*** Begin section ***

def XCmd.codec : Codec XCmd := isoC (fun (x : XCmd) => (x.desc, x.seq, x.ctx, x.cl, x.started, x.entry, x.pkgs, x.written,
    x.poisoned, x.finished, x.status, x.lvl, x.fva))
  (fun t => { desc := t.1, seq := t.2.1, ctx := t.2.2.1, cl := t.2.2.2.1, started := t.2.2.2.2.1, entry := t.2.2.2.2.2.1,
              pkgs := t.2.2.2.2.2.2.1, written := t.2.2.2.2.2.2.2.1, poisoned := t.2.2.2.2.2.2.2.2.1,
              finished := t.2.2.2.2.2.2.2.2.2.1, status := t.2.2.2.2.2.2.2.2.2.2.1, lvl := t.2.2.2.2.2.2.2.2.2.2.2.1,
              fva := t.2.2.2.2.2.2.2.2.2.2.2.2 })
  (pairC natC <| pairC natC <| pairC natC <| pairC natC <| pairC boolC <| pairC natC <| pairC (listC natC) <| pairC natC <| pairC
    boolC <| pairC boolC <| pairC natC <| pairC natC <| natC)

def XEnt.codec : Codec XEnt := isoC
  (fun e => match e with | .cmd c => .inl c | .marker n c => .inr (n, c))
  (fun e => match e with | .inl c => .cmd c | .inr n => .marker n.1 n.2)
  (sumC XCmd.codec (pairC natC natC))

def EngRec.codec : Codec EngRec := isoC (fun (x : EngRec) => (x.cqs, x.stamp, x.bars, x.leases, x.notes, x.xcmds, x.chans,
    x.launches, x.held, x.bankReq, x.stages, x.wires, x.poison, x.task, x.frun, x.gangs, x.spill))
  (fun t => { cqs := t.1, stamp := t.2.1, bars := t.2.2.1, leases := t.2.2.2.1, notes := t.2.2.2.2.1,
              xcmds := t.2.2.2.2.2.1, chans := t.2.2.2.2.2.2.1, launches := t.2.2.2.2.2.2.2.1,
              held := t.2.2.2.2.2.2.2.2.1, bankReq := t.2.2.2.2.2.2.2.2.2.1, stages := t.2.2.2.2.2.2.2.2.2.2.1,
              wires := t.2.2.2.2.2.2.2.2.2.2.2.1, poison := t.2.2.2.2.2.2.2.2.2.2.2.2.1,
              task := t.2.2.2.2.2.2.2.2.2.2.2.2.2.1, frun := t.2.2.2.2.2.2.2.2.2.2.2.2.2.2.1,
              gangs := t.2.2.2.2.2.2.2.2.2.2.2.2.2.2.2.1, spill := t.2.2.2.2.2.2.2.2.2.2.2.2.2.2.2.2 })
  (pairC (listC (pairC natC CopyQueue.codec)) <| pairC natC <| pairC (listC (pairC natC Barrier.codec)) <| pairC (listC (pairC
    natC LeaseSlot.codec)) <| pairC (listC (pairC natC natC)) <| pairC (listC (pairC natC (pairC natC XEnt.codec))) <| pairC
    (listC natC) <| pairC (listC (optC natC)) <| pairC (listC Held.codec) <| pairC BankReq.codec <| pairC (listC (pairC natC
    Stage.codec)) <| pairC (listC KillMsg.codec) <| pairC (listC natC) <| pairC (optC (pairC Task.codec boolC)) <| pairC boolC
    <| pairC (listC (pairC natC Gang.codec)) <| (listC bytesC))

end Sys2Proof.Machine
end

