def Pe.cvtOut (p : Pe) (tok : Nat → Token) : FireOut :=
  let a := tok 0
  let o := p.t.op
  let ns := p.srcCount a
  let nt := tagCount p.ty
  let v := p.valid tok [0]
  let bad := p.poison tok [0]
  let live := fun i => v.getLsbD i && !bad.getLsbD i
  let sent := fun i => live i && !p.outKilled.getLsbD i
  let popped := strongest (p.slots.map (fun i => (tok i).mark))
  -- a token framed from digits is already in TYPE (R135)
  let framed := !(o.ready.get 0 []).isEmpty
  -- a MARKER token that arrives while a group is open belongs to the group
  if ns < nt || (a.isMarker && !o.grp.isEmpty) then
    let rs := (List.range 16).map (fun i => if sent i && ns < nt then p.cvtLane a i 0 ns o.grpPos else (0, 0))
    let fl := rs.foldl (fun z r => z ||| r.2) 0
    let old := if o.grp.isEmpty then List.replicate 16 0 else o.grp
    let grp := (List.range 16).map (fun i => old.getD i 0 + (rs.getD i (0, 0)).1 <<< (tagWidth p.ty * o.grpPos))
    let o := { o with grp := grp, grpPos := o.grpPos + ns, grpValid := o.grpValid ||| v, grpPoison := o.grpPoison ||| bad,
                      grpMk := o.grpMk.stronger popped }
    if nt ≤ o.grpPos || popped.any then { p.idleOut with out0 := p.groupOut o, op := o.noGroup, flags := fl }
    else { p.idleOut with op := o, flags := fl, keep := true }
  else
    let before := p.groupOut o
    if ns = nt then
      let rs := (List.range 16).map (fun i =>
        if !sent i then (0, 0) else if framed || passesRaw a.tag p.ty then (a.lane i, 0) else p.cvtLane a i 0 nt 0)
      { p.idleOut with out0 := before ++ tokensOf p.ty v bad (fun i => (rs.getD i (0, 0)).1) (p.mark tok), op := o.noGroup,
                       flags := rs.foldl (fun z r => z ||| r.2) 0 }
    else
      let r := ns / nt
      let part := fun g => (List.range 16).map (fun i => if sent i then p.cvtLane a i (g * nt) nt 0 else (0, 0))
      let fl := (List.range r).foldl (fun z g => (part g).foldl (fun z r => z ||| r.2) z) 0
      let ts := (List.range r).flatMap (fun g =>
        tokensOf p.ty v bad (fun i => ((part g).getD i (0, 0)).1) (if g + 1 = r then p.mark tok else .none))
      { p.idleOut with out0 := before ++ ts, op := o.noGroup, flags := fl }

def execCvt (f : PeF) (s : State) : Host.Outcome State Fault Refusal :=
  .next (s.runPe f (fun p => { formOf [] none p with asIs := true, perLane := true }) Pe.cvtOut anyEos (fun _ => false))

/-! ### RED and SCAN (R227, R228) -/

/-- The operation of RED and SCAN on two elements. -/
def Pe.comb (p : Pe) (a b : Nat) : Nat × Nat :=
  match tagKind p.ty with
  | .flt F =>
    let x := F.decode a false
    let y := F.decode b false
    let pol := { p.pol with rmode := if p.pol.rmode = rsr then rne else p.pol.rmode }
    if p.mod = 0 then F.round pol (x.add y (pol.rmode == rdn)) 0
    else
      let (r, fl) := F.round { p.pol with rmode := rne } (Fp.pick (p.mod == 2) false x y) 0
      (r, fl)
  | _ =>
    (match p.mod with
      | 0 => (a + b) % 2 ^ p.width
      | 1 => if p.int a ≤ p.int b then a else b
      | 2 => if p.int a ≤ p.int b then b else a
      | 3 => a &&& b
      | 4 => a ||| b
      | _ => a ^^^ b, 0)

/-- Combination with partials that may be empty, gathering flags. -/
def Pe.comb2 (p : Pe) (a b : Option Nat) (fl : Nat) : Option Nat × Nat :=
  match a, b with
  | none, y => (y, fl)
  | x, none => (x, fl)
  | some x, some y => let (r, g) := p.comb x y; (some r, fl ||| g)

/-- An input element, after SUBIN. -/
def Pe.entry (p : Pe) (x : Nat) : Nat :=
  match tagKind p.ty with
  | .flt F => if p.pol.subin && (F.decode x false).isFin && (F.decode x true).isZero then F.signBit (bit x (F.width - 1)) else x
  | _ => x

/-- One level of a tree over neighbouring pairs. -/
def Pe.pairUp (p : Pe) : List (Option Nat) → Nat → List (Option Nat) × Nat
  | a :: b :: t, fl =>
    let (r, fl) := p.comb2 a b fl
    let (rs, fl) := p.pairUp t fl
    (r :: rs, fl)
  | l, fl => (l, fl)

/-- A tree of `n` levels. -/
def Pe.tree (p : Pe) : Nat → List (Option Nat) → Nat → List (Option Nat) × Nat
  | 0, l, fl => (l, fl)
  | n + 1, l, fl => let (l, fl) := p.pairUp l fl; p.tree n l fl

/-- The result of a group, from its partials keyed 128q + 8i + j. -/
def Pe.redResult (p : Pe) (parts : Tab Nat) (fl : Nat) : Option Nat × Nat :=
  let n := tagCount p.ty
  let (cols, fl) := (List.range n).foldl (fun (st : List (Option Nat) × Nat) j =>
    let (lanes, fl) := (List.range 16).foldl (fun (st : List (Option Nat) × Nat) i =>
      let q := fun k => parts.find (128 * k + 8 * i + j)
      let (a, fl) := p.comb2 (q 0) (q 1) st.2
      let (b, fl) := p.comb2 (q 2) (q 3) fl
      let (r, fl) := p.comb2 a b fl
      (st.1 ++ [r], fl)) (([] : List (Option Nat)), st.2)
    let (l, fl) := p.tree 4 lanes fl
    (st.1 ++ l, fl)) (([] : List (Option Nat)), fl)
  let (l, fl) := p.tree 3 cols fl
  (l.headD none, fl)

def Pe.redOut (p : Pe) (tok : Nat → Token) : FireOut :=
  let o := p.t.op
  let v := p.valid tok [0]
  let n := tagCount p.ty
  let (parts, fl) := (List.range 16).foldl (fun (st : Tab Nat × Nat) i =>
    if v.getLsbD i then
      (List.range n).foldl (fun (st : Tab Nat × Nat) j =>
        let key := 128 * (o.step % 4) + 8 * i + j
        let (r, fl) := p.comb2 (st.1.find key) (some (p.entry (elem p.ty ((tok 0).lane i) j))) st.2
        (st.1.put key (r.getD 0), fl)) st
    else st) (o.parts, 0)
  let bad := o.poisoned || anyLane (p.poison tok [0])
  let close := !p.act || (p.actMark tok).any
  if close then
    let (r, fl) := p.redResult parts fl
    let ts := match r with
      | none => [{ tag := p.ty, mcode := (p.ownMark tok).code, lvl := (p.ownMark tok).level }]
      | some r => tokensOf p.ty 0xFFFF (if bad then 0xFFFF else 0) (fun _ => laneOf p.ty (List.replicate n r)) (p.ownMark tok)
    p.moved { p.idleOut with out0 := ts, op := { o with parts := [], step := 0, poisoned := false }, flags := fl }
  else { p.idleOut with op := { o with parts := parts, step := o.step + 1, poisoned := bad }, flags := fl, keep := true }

*** End section ***
*** Begin section ***

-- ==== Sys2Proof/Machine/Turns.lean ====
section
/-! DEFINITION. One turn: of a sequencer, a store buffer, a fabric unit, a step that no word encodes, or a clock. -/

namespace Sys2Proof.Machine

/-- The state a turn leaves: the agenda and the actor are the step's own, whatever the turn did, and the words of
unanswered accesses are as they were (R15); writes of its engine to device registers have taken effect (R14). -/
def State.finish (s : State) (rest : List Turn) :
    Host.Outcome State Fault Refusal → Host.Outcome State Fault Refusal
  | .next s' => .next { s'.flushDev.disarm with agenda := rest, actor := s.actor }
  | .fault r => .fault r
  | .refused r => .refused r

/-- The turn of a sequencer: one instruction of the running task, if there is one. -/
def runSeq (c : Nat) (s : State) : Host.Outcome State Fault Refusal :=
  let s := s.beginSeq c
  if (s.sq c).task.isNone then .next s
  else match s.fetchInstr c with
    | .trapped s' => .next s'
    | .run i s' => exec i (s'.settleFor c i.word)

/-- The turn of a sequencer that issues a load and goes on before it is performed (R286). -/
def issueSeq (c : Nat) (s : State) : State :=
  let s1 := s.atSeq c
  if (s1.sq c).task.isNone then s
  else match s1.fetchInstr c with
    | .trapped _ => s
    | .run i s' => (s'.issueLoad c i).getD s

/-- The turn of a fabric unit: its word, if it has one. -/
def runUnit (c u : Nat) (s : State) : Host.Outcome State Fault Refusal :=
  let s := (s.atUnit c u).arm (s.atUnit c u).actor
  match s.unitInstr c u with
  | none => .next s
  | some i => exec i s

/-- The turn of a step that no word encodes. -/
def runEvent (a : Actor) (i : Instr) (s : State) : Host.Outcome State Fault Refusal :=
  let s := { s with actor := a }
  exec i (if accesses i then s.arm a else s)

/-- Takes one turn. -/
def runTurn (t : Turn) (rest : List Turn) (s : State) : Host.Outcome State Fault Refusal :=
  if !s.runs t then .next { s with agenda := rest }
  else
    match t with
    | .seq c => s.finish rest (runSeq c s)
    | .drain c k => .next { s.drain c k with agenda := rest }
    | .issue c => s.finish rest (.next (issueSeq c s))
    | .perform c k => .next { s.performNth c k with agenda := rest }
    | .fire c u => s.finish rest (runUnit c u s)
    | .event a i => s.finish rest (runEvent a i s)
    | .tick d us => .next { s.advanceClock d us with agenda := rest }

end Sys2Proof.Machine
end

*** End section ***

TRY IT ->
Could you set down, word for word, only the lines above from the line with "let (cols, fl)" to the line with "(st.1 ++ [r], fl))", including both?

ANSWER TO THIS EXERCISE ->
  let (cols, fl) := (List.range n).foldl (fun (st : List (Option Nat) × Nat) j =>
    let (lanes, fl) := (List.range 16).foldl (fun (st : List (Option Nat) × Nat) i =>
      let q := fun k => parts.find (128 * k + 8 * i + j)
      let (a, fl) := p.comb2 (q 0) (q 1) st.2
      let (b, fl) := p.comb2 (q 2) (q 3) fl
      let (r, fl) := p.comb2 a b fl
      (st.1 ++ [r], fl)) (([] : List (Option Nat)), st.2)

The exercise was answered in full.